**WORK TO BE COMPLETED**
Please repeat the lines below, exactly and only, from the one that holds "c).counter = s.counter := rfl" through the one that holds "c).disc = s.disc := rfl".
##########
/-! ### beginSecond -/

@[simp] theorem State.beginSecond_time : s.beginSecond.time = s.time := rfl
@[simp] theorem State.beginSecond_refs : s.beginSecond.refs = s.refs := rfl
@[simp] theorem State.beginSecond_selector : s.beginSecond.selector = s.selector := rfl
@[simp] theorem State.beginSecond_counter : s.beginSecond.counter = { phase := 0, length := nominalSecond } := rfl
@[simp] theorem State.beginSecond_disc : s.beginSecond.disc = { s.disc with entrySecond := false, stepped := false, lastApplied := some ((s.counter.length : Int) - nominalSecond) } := rfl
@[simp] theorem State.beginSecond_slots : s.beginSecond.slots = s.slots := rfl
@[simp] theorem State.beginSecond_nextRecord : s.beginSecond.nextRecord = s.nextRecord := rfl
@[simp] theorem State.beginSecond_keyer : s.beginSecond.keyer = s.keyer := rfl
@[simp] theorem State.beginSecond_chains : s.beginSecond.chains = s.chains := rfl
@[simp] theorem State.beginSecond_monitor : s.beginSecond.monitor = s.monitor := rfl
@[simp] theorem State.beginSecond_port : s.beginSecond.port = s.port := rfl
@[simp] theorem State.beginSecond_notices : s.beginSecond.notices = s.notices := rfl
@[simp] theorem State.beginSecond_strobes : s.beginSecond.strobes = s.strobes := rfl
@[simp] theorem State.beginSecond_pins : s.beginSecond.pins = s.pins := rfl
@[simp] theorem State.beginSecond_receivers : s.beginSecond.receivers = s.receivers := rfl
@[simp] theorem State.beginSecond_lines : s.beginSecond.lines = s.lines := rfl
@[simp] theorem State.beginSecond_resetHeld : s.beginSecond.resetHeld = s.resetHeld := rfl
@[simp] theorem State.beginSecond_freeCount : s.beginSecond.freeCount = s.freeCount := rfl
@[simp] theorem State.beginSecond_pending : s.beginSecond.pending = s.pending := rfl

/-! ### closeSecond -/

@[simp] theorem State.closeSecond_time (c : EpochCtx) : (s.closeSecond c).time = s.time := rfl
@[simp] theorem State.closeSecond_refs (c : EpochCtx) : (s.closeSecond c).refs = s.refs := rfl
@[simp] theorem State.closeSecond_selector (c : EpochCtx) : (s.closeSecond c).selector = s.selector := rfl
@[simp] theorem State.closeSecond_counter (c : EpochCtx) : (s.closeSecond c).counter = s.counter := rfl
@[simp] theorem State.closeSecond_disc (c : EpochCtx) : (s.closeSecond c).disc = s.disc := rfl
@[simp] theorem State.closeSecond_slots (c : EpochCtx) : (s.closeSecond c).slots = s.slots := rfl
@[simp] theorem State.closeSecond_nextRecord (c : EpochCtx) : (s.closeSecond c).nextRecord = s.nextRecord := rfl
@[simp] theorem State.closeSecond_keyer (c : EpochCtx) : (s.closeSecond c).keyer = s.keyer := rfl
@[simp] theorem State.closeSecond_chains (c : EpochCtx) : (s.closeSecond c).chains = s.chains := rfl
@[simp] theorem State.closeSecond_port (c : EpochCtx) : (s.closeSecond c).port = s.port := rfl
@[simp] theorem State.closeSecond_notices (c : EpochCtx) : (s.closeSecond c).notices = s.notices := rfl
@[simp] theorem State.closeSecond_strobes (c : EpochCtx) : (s.closeSecond c).strobes = s.strobes := rfl
@[simp] theorem State.closeSecond_pins (c : EpochCtx) : (s.closeSecond c).pins = s.pins := rfl
@[simp] theorem State.closeSecond_receivers (c : EpochCtx) : (s.closeSecond c).receivers = s.receivers := rfl
@[simp] theorem State.closeSecond_lines (c : EpochCtx) : (s.closeSecond c).lines = s.lines := rfl
@[simp] theorem State.closeSecond_resetHeld (c : EpochCtx) : (s.closeSecond c).resetHeld = s.resetHeld := rfl
@[simp] theorem State.closeSecond_freeCount (c : EpochCtx) : (s.closeSecond c).freeCount = s.freeCount := rfl
@[simp] theorem State.closeSecond_pending (c : EpochCtx) : (s.closeSecond c).pending = s.pending := rfl

/-! ### openObservation -/

@[simp] theorem State.openObservation_time (m : Nat) : (s.openObservation m).time = s.time := rfl
@[simp] theorem State.openObservation_refs (m : Nat) : (s.openObservation m).refs = s.refs := rfl
@[simp] theorem State.openObservation_selector (m : Nat) : (s.openObservation m).selector = s.selector := rfl
@[simp] theorem State.openObservation_counter (m : Nat) : (s.openObservation m).counter = s.counter := rfl
@[simp] theorem State.openObservation_disc (m : Nat) : (s.openObservation m).disc = s.disc := rfl
@[simp] theorem State.openObservation_slots (m : Nat) : (s.openObservation m).slots = s.slots := rfl
@[simp] theorem State.openObservation_nextRecord (m : Nat) : (s.openObservation m).nextRecord = s.nextRecord := rfl
@[simp] theorem State.openObservation_keyer (m : Nat) : (s.openObservation m).keyer = s.keyer := rfl
@[simp] theorem State.openObservation_chains (m : Nat) : (s.openObservation m).chains = s.chains := rfl
@[simp] theorem State.openObservation_port (m : Nat) : (s.openObservation m).port = s.port := rfl
@[simp] theorem State.openObservation_notices (m : Nat) : (s.openObservation m).notices = s.notices := rfl
@[simp] theorem State.openObservation_strobes (m : Nat) : (s.openObservation m).strobes = s.strobes := rfl
@[simp] theorem State.openObservation_pins (m : Nat) : (s.openObservation m).pins = s.pins := rfl
@[simp] theorem State.openObservation_receivers (m : Nat) : (s.openObservation m).receivers = s.receivers := rfl
@[simp] theorem State.openObservation_lines (m : Nat) : (s.openObservation m).lines = s.lines := rfl
@[simp] theorem State.openObservation_resetHeld (m : Nat) : (s.openObservation m).resetHeld = s.resetHeld := rfl
@[simp] theorem State.openObservation_freeCount (m : Nat) : (s.openObservation m).freeCount = s.freeCount := rfl
@[simp] theorem State.openObservation_pending (m : Nat) : (s.openObservation m).pending = s.pending := rfl

/-! ### strobeChange -/

@[simp] theorem State.strobeChange_time (b : Bool) : (s.strobeChange b).time = s.time := rfl
@[simp] theorem State.strobeChange_refs (b : Bool) : (s.strobeChange b).refs = s.refs := rfl
@[simp] theorem State.strobeChange_selector (b : Bool) : (s.strobeChange b).selector = s.selector := rfl
@[simp] theorem State.strobeChange_counter (b : Bool) : (s.strobeChange b).counter = s.counter := rfl
@[simp] theorem State.strobeChange_disc (b : Bool) : (s.strobeChange b).disc = s.disc := rfl
@[simp] theorem State.strobeChange_slots (b : Bool) : (s.strobeChange b).slots = s.slots := rfl
@[simp] theorem State.strobeChange_nextRecord (b : Bool) : (s.strobeChange b).nextRecord = s.nextRecord := rfl
@[simp] theorem State.strobeChange_keyer (b : Bool) : (s.strobeChange b).keyer = s.keyer := rfl
@[simp] theorem State.strobeChange_chains (b : Bool) : (s.strobeChange b).chains = s.chains := rfl
@[simp] theorem State.strobeChange_monitor (b : Bool) : (s.strobeChange b).monitor = s.monitor := rfl
@[simp] theorem State.strobeChange_port (b : Bool) : (s.strobeChange b).port = s.port := rfl
@[simp] theorem State.strobeChange_notices (b : Bool) : (s.strobeChange b).notices = s.notices := rfl
@[simp] theorem State.strobeChange_pins (b : Bool) : (s.strobeChange b).pins = s.pins := rfl
@[simp] theorem State.strobeChange_receivers (b : Bool) : (s.strobeChange b).receivers = s.receivers := rfl
@[simp] theorem State.strobeChange_lines (b : Bool) : (s.strobeChange b).lines = s.lines := rfl
@[simp] theorem State.strobeChange_resetHeld (b : Bool) : (s.strobeChange b).resetHeld = s.resetHeld := rfl
@[simp] theorem State.strobeChange_freeCount (b : Bool) : (s.strobeChange b).freeCount = s.freeCount := rfl
@[simp] theorem State.strobeChange_pending (b : Bool) : (s.strobeChange b).pending = s.pending := rfl

/-! ### makeSchedule -/

@[simp] theorem State.makeSchedule_time (l : Option Label) : (s.makeSchedule l).time = s.time := rfl
@[simp] theorem State.makeSchedule_refs (l : Option Label) : (s.makeSchedule l).refs = s.refs := rfl
@[simp] theorem State.makeSchedule_selector (l : Option Label) : (s.makeSchedule l).selector = s.selector := rfl
@[simp] theorem State.makeSchedule_counter (l : Option Label) : (s.makeSchedule l).counter = s.counter := rfl
@[simp] theorem State.makeSchedule_disc (l : Option Label) : (s.makeSchedule l).disc = s.disc := rfl
@[simp] theorem State.makeSchedule_slots (l : Option Label) : (s.makeSchedule l).slots = s.slots := rfl
@[simp] theorem State.makeSchedule_nextRecord (l : Option Label) : (s.makeSchedule l).nextRecord = s.nextRecord := rfl
@[simp] theorem State.makeSchedule_chains (l : Option Label) : (s.makeSchedule l).chains = s.chains := rfl
@[simp] theorem State.makeSchedule_port (l : Option Label) : (s.makeSchedule l).port = s.port := rfl
@[simp] theorem State.makeSchedule_notices (l : Option Label) : (s.makeSchedule l).notices = s.notices := rfl
@[simp] theorem State.makeSchedule_strobes (l : Option Label) : (s.makeSchedule l).strobes = s.strobes := rfl
@[simp] theorem State.makeSchedule_pins (l : Option Label) : (s.makeSchedule l).pins = s.pins := rfl
@[simp] theorem State.makeSchedule_receivers (l : Option Label) : (s.makeSchedule l).receivers = s.receivers := rfl
@[simp] theorem State.makeSchedule_lines (l : Option Label) : (s.makeSchedule l).lines = s.lines := rfl
@[simp] theorem State.makeSchedule_resetHeld (l : Option Label) : (s.makeSchedule l).resetHeld = s.resetHeld := rfl
@[simp] theorem State.makeSchedule_freeCount (l : Option Label) : (s.makeSchedule l).freeCount = s.freeCount := rfl
@[simp] theorem State.makeSchedule_pending (l : Option Label) : (s.makeSchedule l).pending = s.pending := rfl

/-! ### passTick -/

@[simp] theorem State.passTick_time : s.passTick.time = s.time := rfl
@[simp] theorem State.passTick_refs : s.passTick.refs = s.refs := rfl
@[simp] theorem State.passTick_selector : s.passTick.selector = s.selector := rfl
@[simp] theorem State.passTick_counter : s.passTick.counter = { s.counter with phase := max s.counter.phase (s.counter.phase + 1) } := rfl
@[simp] theorem State.passTick_disc : s.passTick.disc = s.disc := rfl
@[simp] theorem State.passTick_slots : s.passTick.slots = s.slots := rfl
@[simp] theorem State.passTick_nextRecord : s.passTick.nextRecord = s.nextRecord := rfl
@[simp] theorem State.passTick_keyer : s.passTick.keyer = s.keyer := rfl
@[simp] theorem State.passTick_chains : s.passTick.chains = s.chains := rfl
@[simp] theorem State.passTick_monitor : s.passTick.monitor = s.monitor := rfl
@[simp] theorem State.passTick_port : s.passTick.port = { s.port with reply := s.port.reply.map (fun t => { t with ticksLeft := t.ticksLeft - 1 }) } := rfl
@[simp] theorem State.passTick_notices : s.passTick.notices = s.notices := rfl
@[simp] theorem State.passTick_strobes : s.passTick.strobes = strobesAfter (s.counter.phase + 1 - s.counter.phase) s.strobes := rfl
@[simp] theorem State.passTick_pins : s.passTick.pins = s.pins := rfl
@[simp] theorem State.passTick_receivers : s.passTick.receivers = s.sampledReceivers := rfl
@[simp] theorem State.passTick_lines : s.passTick.lines = s.lines.advanced := rfl
@[simp] theorem State.passTick_resetHeld : s.passTick.resetHeld = s.resetHeld := rfl
@[simp] theorem State.passTick_freeCount : s.passTick.freeCount = s.freeCount := rfl
@[simp] theorem State.passTick_pending : s.passTick.pending = s.pending := rfl

/-! ### setCarried -/

@[simp] theorem State.setCarried_time (d : Nat) : (s.setCarried d).time = s.time := rfl
@[simp] theorem State.setCarried_refs (d : Nat) : (s.setCarried d).refs = s.refs := rfl
@[simp] theorem State.setCarried_selector (d : Nat) : (s.setCarried d).selector = s.selector := rfl
@[simp] theorem State.setCarried_counter (d : Nat) : (s.setCarried d).counter = s.counter := rfl
@[simp] theorem State.setCarried_disc (d : Nat) : (s.setCarried d).disc = s.disc := rfl
@[simp] theorem State.setCarried_nextRecord (d : Nat) : (s.setCarried d).nextRecord = s.nextRecord := rfl
@[simp] theorem State.setCarried_keyer (d : Nat) : (s.setCarried d).keyer = s.keyer := rfl
@[simp] theorem State.setCarried_chains (d : Nat) : (s.setCarried d).chains = s.chains := rfl
@[simp] theorem State.setCarried_monitor (d : Nat) : (s.setCarried d).monitor = s.monitor := rfl
@[simp] theorem State.setCarried_port (d : Nat) : (s.setCarried d).port = s.port := rfl
@[simp] theorem State.setCarried_notices (d : Nat) : (s.setCarried d).notices = s.notices := rfl
@[simp] theorem State.setCarried_strobes (d : Nat) : (s.setCarried d).strobes = s.strobes := rfl
@[simp] theorem State.setCarried_pins (d : Nat) : (s.setCarried d).pins = s.pins := rfl
@[simp] theorem State.setCarried_receivers (d : Nat) : (s.setCarried d).receivers = s.receivers := rfl
@[simp] theorem State.setCarried_lines (d : Nat) : (s.setCarried d).lines = s.lines := rfl
@[simp] theorem State.setCarried_resetHeld (d : Nat) : (s.setCarried d).resetHeld = s.resetHeld := rfl
@[simp] theorem State.setCarried_freeCount (d : Nat) : (s.setCarried d).freeCount = s.freeCount := rfl
@[simp] theorem State.setCarried_pending (d : Nat) : (s.setCarried d).pending = s.pending := rfl

end Sys2Proof.Machine
end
##########
**TASK OUTPUT**
@[simp] theorem State.closeSecond_counter (c : EpochCtx) : (s.closeSecond c).counter = s.counter := rfl
@[simp] theorem State.closeSecond_disc (c : EpochCtx) : (s.closeSecond c).disc = s.disc := rfl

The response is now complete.